Heuer fällt es mir schwer, mich wie andere Jahre auf die Symbolik von Auferstehung und Neuanfang einzulassen.

Ostern, Frühlingsbeginn, Neuanfang in der Natur und in der christlichen Mythologie waren für mich immer Momente der Besinnung und gaben mir die Chance, auf mein Leben zu blicken und auf die Neuanfänge in diesem. Auch als Agnostiker hat mich der Fokus auf den Neubeginn immer inspiriert.

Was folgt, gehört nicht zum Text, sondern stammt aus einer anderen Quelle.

/-- Carry out a reaction unless the stage discards it (R50, R58). The expiry of the hold limit has a rank of its own and is no reaction that
R58 compares. -/
def State.carryOut (s : State) (t : Stage) (reaction code inst : Nat) (momentary : Bool := true) : State :=
  if reaction == 0 || s.discards t reaction then s
  else
    let expiry := code == Ev.HOLD_EXPIRED
    let rank := if expiry then 2 else reactionRank reaction
    ((s.overtake t rank code reaction).setRank t rank (if expiry then 0 else reaction)).react t reaction code inst momentary

/-- The highest reaction code that the faults of one cycle carry for a stage, with its fault (R58). -/
def topFault (fs : List FaultEvt) (t : Stage) : Option FaultEvt :=
  (fs.filter fun f => f.stages.contains t && f.reaction != 0).foldl (fun a f => match a with
    | none => some f
    | some g => if g.reaction < f.reaction then some f else some g) none

/-- Carry out on each stage the highest reaction of the faults of one cycle (R58); a MODULE_SAFE without a stage acts on the
module. -/
def State.carryAll (s : State) (fs : List FaultEvt) : State :=
  let s := s.each Stage.all fun s t => match topFault fs t with
    | some f => s.carryOut t f.reaction f.code f.inst (!f.lasting)
    | none => s
  (s.each (fs.filter fun f => f.reaction == 7 && f.stages.isEmpty) fun s f => s.carryOut .T1 7 f.code f.inst).settle

/-- A fault report of a stage triggers the armed DMA buffers of the stage's core (R170). -/
def State.trigBuffers (s : State) (t : Stage) : State :=
  s.each (List.range' (16 * t.core) 16) fun s k =>
    if s.fb Reg.SMP_BUF_CFG_TRIG_EN k && s.f Reg.SMP_BUF_CFG_SIZE_LOG2 k != 0 && !s.on .bufTrig k
        && !s.fb Reg.SMP_BUF_CONTROL_FROZEN k then
      (s.setOn .bufTrig k true).setV .bufPost k (s.f Reg.SMP_BUF_CONTROL_POST k : Nat)
    else s

/-- The stages that a fault concerns: those its reaction acts on, and the one its record names. -/
def FaultEvt.concerns (f : FaultEvt) : List Stage :=
  (match Stage.ofNat? f.src with
    | some t => [t]
    | none => []) ++ (if f.reaction = 7 then Stage.all else if f.reaction = 6 then f.stages.flatMap fun t => Stage.ofGroup t.group else f.stages)

/-- A hard clock fault (Table 3-3). -/
def isHardClock (code : Nat) : Bool := code == Ev.XTAL_FAIL || code == Ev.PLL_UNLOCK || code == Ev.CLOCK_COUNT

/-- Faults raised earlier in the present LOOP cycle that share a group with these: those that concern a stage which one of these concerns
(R58), and all of a cycle with a hard clock fault (R122). -/
def State.cycleMates (s : State) (fs : List FaultEvt) : List CycleFault :=
  let l := s.cycleFaults.filter fun m => m.loop == s.loopNo
  if (l.any fun m => isHardClock m.code) || fs.any fun f => isHardClock f.code then l
  else l.filter fun m => fs.any fun f => f.concerns.any m.acts.contains

/-- The records of earlier faults of the cycle that wait in the queue take the group's tag, and are exempt with it; where they had tags of
their own, every record of those groups joins the one group, and so do the detector trips still to come of a period that had one (R58,
R122, R378, R574). -/
def State.retag (s : State) (l : List CycleFault) (tag : Nat) (ex : Bool) : State :=
  let old := (l.map CycleFault.tag).filter (· != 0)
  let s : State := { s with
    queue := s.queue.map fun r =>
      if old.contains r.group
          || l.any (fun m => m.code == r.code && m.src == r.stage && m.d0 % 2 ^ 32 == r.d0 && m.d1 % 2 ^ 32 == r.d1 && m.tag == r.group) then
        { r with group := tag, exempt := r.exempt || ex }
      else r,
    cycleFaults := s.cycleFaults.map fun m => if l.contains m || old.contains m.tag then { m with tag := tag } else m }
  s.each Stage.all fun s t => if old.contains (s.vn .multiTag t.idx) then s.setV .multiTag t.idx tag else s

/-- The faults join those of the present LOOP cycle; those of an earlier cycle are dropped. -/
def State.keepFaults (s : State) (fs : List FaultEvt) (tag : Nat) : State :=
  let new : List CycleFault := fs.map fun f =>
    { loop := s.loopNo, code := f.code, src := f.src, d0 := f.d0, d1 := f.d1, acts := f.concerns, reaction := f.reaction, tag := tag }
  { s with cycleFaults := (s.cycleFaults.filter fun m => m.loop == s.loopNo) ++ new }

/-- The reports of the faults of one LOOP cycle: several faults of a stage share one group tag, whichever commands raise them (R58), and
so does one whose unit has given it a tag (R378); with a record whose reaction is 0x2 to 0x7 every record of the group is exempt (R574). -/
def State.reportAll (s : State) (fs : List FaultEvt) : State :=
  let mates := s.cycleMates fs
  let given := (fs.map FaultEvt.tag ++ mates.map CycleFault.tag).find? (· != 0)
  let (tag, s) := match given with
    | some k => (k, s)
    | none => if 2 ≤ fs.length || !mates.isEmpty then s.nextTag else (0, s)
  let ex := (fs.any fun f => 2 ≤ f.reaction && f.reaction ≤ 7) || mates.any fun m => 2 ≤ m.reaction && m.reaction ≤ 7
  let s := s.retag mates tag ex
  (s.keepFaults fs tag).each fs fun s f =>
    s.report { code := f.code, src := f.src, reaction := f.reaction, group := tag,
               exempt := ex, d0 := f.d0, d1 := f.d1, d2 := f.d2 }

/-- Raise the faults of one cycle: each is reported, its cause and latches are recorded (R713; a fault with reaction HOLD and no lasting
cause is present in this SLOW cycle, R49), and the reactions are carried out; those that pair S carries out wait while it restarts
(R545). -/
def State.raiseAll (s : State) (fs : List FaultEvt) : State :=
  let s := s.reportAll fs
  let s := s.each fs fun s _ => s.protect .area 0
  let s := s.each fs fun s f => s.each (match Stage.ofNat? f.src with
    | some t => [t]
    | none => f.stages) State.trigBuffers
  let s := s.each fs fun s f =>
    let s := s.when (f.lasting || f.transient || f.reaction == 2) fun s => s.setCause f.code f.inst (!f.lasting)
    let s := s.when f.latched fun s => s.latchStages f.code f.inst f.stages
    s.when f.nextStart fun s => s.updCause f.code f.inst fun c => { c with nextStart := true }
  if s.sBusy then
    let s := { s with deferred := s.deferred ++ fs.filter fun (f : FaultEvt) => !f.hardware && f.reaction != 0 }
    s.carryAll (fs.filter fun (f : FaultEvt) => f.hardware)
  else s.carryAll fs

/-- Raise one fault. -/
def State.raise (s : State) (f : FaultEvt) : State := s.raiseAll [f]

end Sys2Proof.Machine
end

Der Krieg in der Ukraine kommt in meinem Leben einen Supergau gleich.

Für meine Eltern, die zwei Weltkriege erlebt haben, war Russland der „Feind schlechthin“. Mit diesem Bild bin ich aufgewachsen. In meiner Jugend erlebte ich im Kalten Krieg, die Sowjetunion als den gefährlicheren Teil einer globalen Bedrohung: durch das „Gleichgewicht des Schreckens“ war die Angst vor der atomaren Vernichtung allgegenwärtig. Als 1989 das sogenannte „Eiserne Vorhang“ fiel, entstand bei mir das Gefühl, nun sei für immer Frieden. Seither war ständig irgendwo Krieg und doch habe ich mich mit den Gedanken beruhigt, es würde mich nicht betreffen, sei weit weg oder ein „nur“ Bürgerkrieg, eine intern Angelegenheit des betroffenen Staates.

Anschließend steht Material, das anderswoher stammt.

/-- A turn-off edge at the output stage: held until MIN_PULSE after the channel's turn-on, which is expected where a hand-over gap delayed
that turn-on (R315). -/
def State.offEdge (s : State) (e : Edge) : State :=
  let c := e.ch
  let earliest := s.wholeUp c (s.vn .chOnAt c + s.minPulse c)
  let drop (s : State) : State := { s with edges := s.edges.filter (· != e) }
  if s.on .chDrive c && e.t < earliest then
    let gap := e.gap || s.on .gapOn c
    let s := s.moveEdge e earliest gap
    let later := earliest + s.deadTime (partner c)
    let s := { s with edges := s.edges.map fun (x : Edge) =>
      if x.ch == partner c && x.on && e.t ≤ x.t && x.t < later then { x with t := later } else x }
    if e.moved then s.addF Reg.LEG_COUNTERS (c / 2) 1 7 else if gap then s else s.guardCorrection c 1
  else
    let s := (((drop s).setCommand c false).setOn .chWait c false).setOn .gapOff c e.gap
    if s.on .chDrive c then
      ((((s.setOn .chDrive c false).setV .chOffAt c (e.t : Nat)).setOn .chOffSpecial c false).setV .phi c 0).setOn .chOffShown c false
    else s

/-- A turn-on that the output stage issues of its own for an active short circuit (R341, R371). -/
def State.ownEdge (s : State) (e : Edge) : Bool := e.on && e.ch % 2 == 1 && s.on .ascOut (Stage.ofLeg (e.ch / 2)).idx

/-- A scheduled command edge of a channel reaches the output stage. No engine's words are accepted after R341 and R342; in a
hand-over gap the edge waits for tap 0 of cycle d + 4 (R344). -/
def State.commandEdge (s : State) (c : Nat) : State :=
  match s.firstEdge c with
  | none => s
  | some e =>
    let s := { s with now := max s.now (vcoOf e.t) }
    if s.ownEdge e then s.onEdge e
    else if s.on .enginesDead then { s with edges := s.edges.filter (· != e) }
    else if s.vn .gapFrom ≤ vcoOf e.t && vcoOf e.t < s.vn .gapEnd then s.moveEdge e (subOf (s.vn .gapEnd)) true
    else if e.on then s.onEdge e else s.offEdge e

/-- A scheduled command edge of a channel (R310). -/
def execCommandEdge (channel : Fin 64) (s : State) : Host.Outcome State Fault Refusal := done (s.commandEdge channel.val)

/-- A leg reload (R303). -/
def execLegReload (leg : Fin 32) (s : State) : Host.Outcome State Fault Refusal := done (s.legReload leg.val)

/-- A commit completes: the leg's shadow set is copied into its pending set (R303). -/
def execCommitComplete (leg : Fin 32) (s : State) : Host.Outcome State Fault Refusal :=
  done (s.expire .commit leg.val fun s => s.commitLeg leg.val)

/-- The leg's commands follow its PWM schedule: not dark, not tripped, not forced (R302, R323). -/
def State.legPwm (s : State) (t : Stage) (n : Nat) : Bool :=
  !s.legDark t n && !s.fb Reg.LEG_STATUS_TRIPPED n && s.act n 5 == 0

Der Krieg dieser Tage weckt in mir die alten Gespenster und ich bin herausgefordert, mich mit meinen tiefen Ängsten auseinanderzusetzen und mein aufgewühltes Herz zu beruhigen. Die täglichen Bilder von zerstörten Häusern, von brennenden Gebäuden, von zerstörten Waffen, von toten Menschen wühlen mich auf und ich muss auf mich aufpassen, muss mich regulieren und meinen Medienkonsum drosseln, um nicht in Panik zu geraten.

Um meine Panik zu besänftigen, muss ich meine Gefühle zulassen, muss sie wahrnehmen und fühlen, denn meine spontane Reaktion wäre, mich abzulenken: Schuldige zu suchen, Feindbilder zu bedienen und die Spirale der Feindschaft mitzumachen.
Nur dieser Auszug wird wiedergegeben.